The e-mails showl that King County health officials were asking the state's premiere children's hospital questions last year about the number of kids infected by the toxic mold aspergillus.
"How many patients with mold infections have been seen before this cluster in recent years?" health officials wrote June 19, 2018.
In these newly unredacted portions, it shows the hospital revealed to King County it had infected patients as far back as 2001, something the hospital had never told the public until Monday.
That's when Children's CEO held a news conference, saying they only recently realized there might be a correlation among the 14 cases of infections; six of those who were infected, died.
"At the time, we believed that these were isolated infections," Dr.

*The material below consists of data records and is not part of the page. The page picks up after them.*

/-- What an instruction that computes leaves of a thread: its predicates and flags if it runs, then what a result may
change; it goes on if it is of the ripple, and rests then only in a gang that is STOPPING. -/
def Iss.left (q : Iss) (stop : Bool) (d : Sel) (r : Nat → Res) (t : Nat) (x x' : Thread) : Prop :=
  ∃ y rest, (if t ∈ q.on then x.side d (r t) else x).OnlyRes y ∧ (stop = false → rest = false) ∧
    x' = if t ∈ q.ts then y.moved q.k.entry q.next rest else y

/-- Everything that an instruction does that computes per thread and meets no trap: the block changes in what its threads
hold and in how they are grouped; each thread that runs reads back its value; all go on to PC + length. -/
theorem computeRun_spec {q : Iss} {s : State} (h : s.blk q.b = some q.k) (hc : q.k.Canon) (d : Sel) (n : Nat)
    (shape : Iss → Shape) (sem : Iss → List Nat → Nat → Res) (hl : NoLost s q)
    (hg : q.on ≠ [] → (shape q).isG = true → q.k.narrow d n = false)
    (hf : (shape q).Fits ((q.on.map fun t => (t, sem q q.on t)).filterMap fun e => e.2.val.map fun v => (e.1, v)) n) :
    ∃ k', OnBlock s (computeRun d n shape sem q s) q.b q.k k' ∧
      k' = { q.k with v := k'.v, thr := k'.thr, rip := k'.rip, nextRip := k'.nextRip } ∧
      ∀ t x, Tab.find q.k.thr t = some x → ∃ x', Tab.find k'.thr t = some x' ∧ q.left (s.stopping q.k) d (sem q q.on) t x x' ∧
        (t ∈ q.on → d.isReg = true → ∀ v, (sem q q.on t).val = some v → ∀ i, i < n →
          k'.rd t d i = some (v.extractLsb' (32 * i) 32)) := by
  have hns : ((shape q).isG && q.k.narrow d n && !q.on.isEmpty) = false := by
    by_cases ho : q.on = []
    · simp [ho]
    · by_cases hs : (shape q).isG = true
      · simp [hg ho hs]
      · simp [hs]
  have hgood : q.good [] = q.on := by simp [Iss.good]
  have hrun : computeRun d n shape sem q s =
      finish q [] (writeRes q.b d n (shape q) (q.on.map fun t => (t, sem q q.on t)) (clearLong q s)) := by
    unfold computeRun computeFaults
    simp only [hns, Bool.false_eq_true, if_false]
    rw [show latchTraps q (clearLong q s) = [] from hl]
    simp only [List.append_nil, hgood]
  obtain ⟨k1, b1, c1, o1, d1⟩ := clearLong_spec h hc
  obtain ⟨k2, b2, c2, e2, d2, t2⟩ := State.side_spec b1.after c1 d (sem q q.on) q.on
  have hg2 : ((q.on.map fun t => (t, sem q q.on t)).filterMap fun e => e.2.val.map fun v => (e.1, v)) ≠ [] →
      (shape q).isG = true → k2.narrow d n = false := by
    intro hne hs
    have ho : q.on ≠ [] := by rintro ho; simp [ho] at hne
    have := hg ho hs
    rw [e2, o1.blk]
    exact this
  obtain ⟨k3, b3, c3, o3, d3⟩ := State.putResult_spec b2.after c2 d n (shape q) _ hf hg2
  obtain ⟨k4, rest, b4, e4, n4, t4⟩ := finish_go (q := q) b3.after
  have hent : k3.entry = q.k.entry := by rw [o3.blk, e2, o1.blk]
  refine ⟨k4, ?_, ?_, fun t x hx => ?_⟩
  · rw [hrun]; exact ((b1.trans b2).trans b3).trans b4
  · unfold Block.SameButThr at e4
    rw [e4, o3.blk, e2, o1.blk]
  · obtain ⟨x1, hx1, r1⟩ := o1.thr t x hx
    have hx2 := t2 t
    rw [hx1] at hx2
    have hx2 : Tab.find k2.thr t = some (if t ∈ q.on then x1.side d (sem q q.on t) else x1) := by
      rw [hx2]; split <;> rfl
    obtain ⟨x3, hx3, r3⟩ := o3.thr t _ hx2
    have hx4 := t4 t
    rw [hx3] at hx4
    have hx4 : Tab.find k4.thr t = some (if t ∈ q.ts then x3.moved q.k.entry q.next (rest t) else x3) := by
      rw [hx4, hent]; split <;> rfl
    refine ⟨_, hx4, ⟨x3, rest t, Thread.OnlyRes.trans ?_ r3, fun hs => n4 ?_ t, rfl⟩, fun hon hd v hv i hi => ?_⟩
    · split
      · exact r1.side d _
      · exact r1
    · rw [← hs]
      unfold State.stopping
      rw [((b1.trans b2).trans b3).gangs, o3.blk, e2, o1.blk]
    · have hk : k4.rd t d i = k3.rd t d i := by
        by_cases ht : t ∈ q.ts
        · rw [if_pos ht] at hx4; exact rd_of_moved e4 _ _ _ hx3 hx4 d i
        · have hv : ∀ n, k4.vreg n = k3.vreg n := fun n => by rw [e4]; rfl
          rw [if_neg ht] at hx4
          unfold Block.rd
          rw [hx4, hx3]
          cases d <;> simp [Block.regWord, hv]
      rw [hk]
      exact d3 hd (t, v) (List.mem_filterMap.mpr ⟨(t, sem q q.on t), List.mem_map_of_mem hon, by simp [hv]⟩)
        (by simp [hx2]) i hi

Jeff Sperring said. "However, we now believe that these infections were likely caused by the air handling system that serves our operating rooms."
But it's unclear why it took Children's so long to make that connection, especially when, in these June 2018 e-mails, King County was already asking the hospital what they had learned from the past.
"What have you found on retrospective surveillance?" health officials asked.
"It's a little concerning," said Mary Curry, a parent from Alaska who has been coming with a sick child to Children's for 10 years.
She says these latest revelations are disturbing.
"But they're, like, the main hospital you go to," Curry said. "So what other choice do you have?"
Seattle/King County Public Health said the e-mails did not include whether the patients died.
In a statement, health officials said, in part, "in earlier discussions with Children's and experts at Centers for Disease Control, we did not think that the prior cases were related to the current problem."